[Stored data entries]
/-! ### PB (Table 10.4) -/
def R.basePB (b : Nat) : Nat := 0x41909000 + 0x40 * b
def R.PB_CFG (b : Nat) : Nat := R.basePB b + 0x0
def R.PB_STAT (b : Nat) : Nat := R.basePB b + 0x4
def R.PB_CUR (b : Nat) : Nat := R.basePB b + 0x8
def R.PB_CNT (b i_ : Nat) : Nat := R.basePB b + 0x20 + 0x8 * i_
def F.PB_CFG_STAG : Fld := ⟨0, 24⟩
def F.PB_CFG_VDROOP : Fld := ⟨24, 8⟩
def F.PB_STAT_VMIN : Fld := ⟨0, 16⟩
def F.PB_STAT_DROOP : Fld := ⟨16, 1⟩
def F.PB_STAT_OVER : Fld := ⟨17, 1⟩
def F.PB_CUR_CUR : Fld := ⟨0, 16⟩
def F.PB_CUR_MEAN : Fld := ⟨16, 16⟩
def descsPB_0 : List RegDesc :=
  [⟨0x0, 1, 4, 0x5A0186A0, 0x0, 0x0, 0xFFFFFFFF, 0x0, 0x0, false, false⟩,
   ⟨0x4, 1, 4, 0x0, 0x0, 0x0, 0x0, 0x0, 0x0, false, false⟩,
   ⟨0x8, 1, 4, 0x0, 0x0, 0x0, 0x0, 0x0, 0x0, false, false⟩,
   ⟨0x20, 4, 8, 0x0, 0x0, 0x0, 0x0, 0x0, 0x0, true, false⟩,
   ⟨0x24, 4, 8, 0x0, 0x0, 0x0, 0x0, 0x0, 0x0, false, false⟩]
def groupPB : RegGroup := ⟨0x41909000, [(0x40, 4)], descsPB_0⟩

/-! ### VC (Table 11.7) -/
def R.baseVC (n : Nat) : Nat := 0x41520000 + 0x80 * n
def R.VC_CFG (n : Nat) : Nat := R.baseVC n + 0x0
def R.VC_COIL (n : Nat) : Nat := R.baseVC n + 0x4
def R.VC_BANDS (n : Nat) : Nat := R.baseVC n + 0x8
def R.VC_ARM (n : Nat) : Nat := R.baseVC n + 0xC
def R.VC_ARM_WIN (n : Nat) : Nat := R.baseVC n + 0x10
def R.VC_ADAPT (n : Nat) : Nat := R.baseVC n + 0x14
def R.VC_DITHER (n : Nat) : Nat := R.baseVC n + 0x18
def R.VC_TIMING (n : Nat) : Nat := R.baseVC n + 0x1C
def R.VC_REQ_TIME (n : Nat) : Nat := R.baseVC n + 0x20
def R.VC_REQ_DUR (n : Nat) : Nat := R.baseVC n + 0x28
def R.VC_REQ_CMD (n : Nat) : Nat := R.baseVC n + 0x2C
def R.VC_STAT (n : Nat) : Nat := R.baseVC n + 0x30
def R.VC_CMD (n : Nat) : Nat := R.baseVC n + 0x34
def R.VC_CUR (n : Nat) : Nat := R.baseVC n + 0x38
def R.VC_MOT_LAST (n : Nat) : Nat := R.baseVC n + 0x3C
def R.VC_MOT_AVG (n : Nat) : Nat := R.baseVC n + 0x40
def R.VC_QCMD (n i_ : Nat) : Nat := R.baseVC n + 0x44 + 0x4 * i_
def R.VC_CNT (n i_ : Nat) : Nat := R.baseVC n + 0x58 + 0x8 * i_
def F.VC_CFG_MODE : Fld := ⟨0, 2⟩
def F.VC_CFG_LPROF : Fld := ⟨2, 2⟩
def F.VC_CFG_ADAPT : Fld := ⟨4, 1⟩
def F.VC_CFG_FWREQ : Fld := ⟨5, 1⟩
def F.VC_CFG_SUPV : Fld := ⟨8, 8⟩
def F.VC_CFG_WORD : Fld := ⟨16, 12⟩
def F.VC_COIL_RES : Fld := ⟨0, 16⟩
def F.VC_COIL_ALPHA : Fld := ⟨16, 16⟩
/-- TB1–TB3: field `i`, from 0. -/
def F.VC_BANDS_TB (i : Nat) : Fld := ⟨8 * i, 8⟩
def F.VC_BANDS_HYST : Fld := ⟨24, 4⟩
def F.VC_ARM_BLANK : Fld := ⟨0, 16⟩
def F.VC_ARM_DIP : Fld := ⟨16, 12⟩
def F.VC_ARM_EN : Fld := ⟨28, 1⟩
def F.VC_ARM_WIN_WIN : Fld := ⟨0, 24⟩
def F.VC_ADAPT_REF : Fld := ⟨0, 16⟩
def F.VC_ADAPT_MAX : Fld := ⟨16, 16⟩
def F.VC_DITHER_DAMP : Fld := ⟨0, 12⟩
def F.VC_DITHER_DFREQ : Fld := ⟨12, 12⟩
def F.VC_TIMING_T3GAP : Fld := ⟨0, 8⟩
def F.VC_REQ_DUR_DUR : Fld := ⟨0, 24⟩
def F.VC_REQ_DUR_PROFILE : Fld := ⟨24, 2⟩
def F.VC_REQ_CMD_GO : Fld := ⟨0, 1⟩
def F.VC_REQ_CMD_TAG : Fld := ⟨16, 16⟩
def F.VC_STAT_STATE : Fld := ⟨0, 3⟩
def F.VC_STAT_BAND : Fld := ⟨3, 2⟩
def F.VC_STAT_SHORT_SEEN : Fld := ⟨5, 1⟩
def F.VC_STAT_OPEN_SEEN : Fld := ⟨6, 1⟩
def F.VC_STAT_COIL_T : Fld := ⟨16, 16⟩
def F.VC_CMD_REARM : Fld := ⟨0, 1⟩
def F.VC_CUR_CUR : Fld := ⟨0, 16⟩
def F.VC_CUR_IMAX : Fld := ⟨16, 16⟩
def F.VC_MOT_AVG_AVG : Fld := ⟨0, 24⟩
def F.VC_MOT_AVG_VALID : Fld := ⟨31, 1⟩
def descsVC_0 : List RegDesc :=
  [⟨0x0, 1, 4, 0x2700, 0x0, 0x0, 0xFFFFF3F, 0x0, 0x0, false, false⟩,
   ⟨0x4, 1, 4, 0xF5A0BB8, 0x0, 0x0, 0xFFFFFFFF, 0x0, 0x0, false, false⟩,
   ⟨0x8, 1, 4, 0x2502800, 0x0, 0x0, 0xFFFFFFF, 0x0, 0x0, false, false⟩,
   ⟨0xC, 1, 4, 0x10C807D0, 0x0, 0x0, 0x1FFFFFFF, 0x0, 0x0, false, false⟩,
   ⟨0x10, 1, 4, 0xC350, 0x0, 0x0, 0xFFFFFF, 0x0, 0x0, false, false⟩,
   ⟨0x14, 1, 4, 0x0, 0x0, 0x0, 0xFFFFFFFF, 0x0, 0x0, false, false⟩,
   ⟨0x18, 1, 4, 0x0, 0x0, 0x0, 0xFFFFFF, 0x0, 0x0, false, false⟩,
   ⟨0x1C, 1, 4, 0x10, 0x0, 0x0, 0xFF, 0x0, 0x0, false, false⟩,
   ⟨0x20, 1, 4, 0x0, 0xFFFFFFFF, 0x0, 0x0, 0x0, 0x0, true, false⟩,
   ⟨0x24, 1, 4, 0x0, 0xFFFFFFFF, 0x0, 0x0, 0x0, 0x0, false, false⟩,
   ⟨0x28, 1, 4, 0x0, 0x3FFFFFF, 0x0, 0x0, 0x0, 0x0, false, false⟩,
   ⟨0x2C, 1, 4, 0x0, 0x0, 0x0, 0x0, 0xFFFFFFFF, 0x0, false, false⟩,
   ⟨0x30, 1, 4, 0x7, 0x0, 0x60, 0x0, 0x0, 0x0, false, false⟩,
   ⟨0x34, 1, 4, 0x0, 0x0, 0x0, 0x0, 0xFFFFFFFF, 0x0, false, false⟩,
   ⟨0x38, 1, 4, 0x0, 0x0, 0x0, 0x0, 0x0, 0x0, false, false⟩,
   ⟨0x3C, 1, 4, 0xFFFFFFFF, 0x0, 0x0, 0x0, 0x0, 0x0, false, false⟩,
   ⟨0x40, 1, 4, 0x0, 0x0, 0x0, 0x0, 0x0, 0x0, false, false⟩,
   ⟨0x44, 4, 4, 0x0, 0x0, 0x0, 0x0, 0x0, 0x0, false, false⟩,
   ⟨0x58, 5, 8, 0x0, 0x0, 0x0, 0x0, 0x0, 0x0, true, false⟩,
   ⟨0x5C, 5, 8, 0x0, 0x0, 0x0, 0x0, 0x0, 0x0, false, false⟩]
def groupVC : RegGroup := ⟨0x41520000, [(0x80, 64)], descsVC_0⟩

## WHAT YOU NEED TO DO
A complete answer reproduces every line of the records in which the word "List" occurs.

## TASK RESULT
def descsPB_0 : List RegDesc :=
def descsVC_0 : List RegDesc :=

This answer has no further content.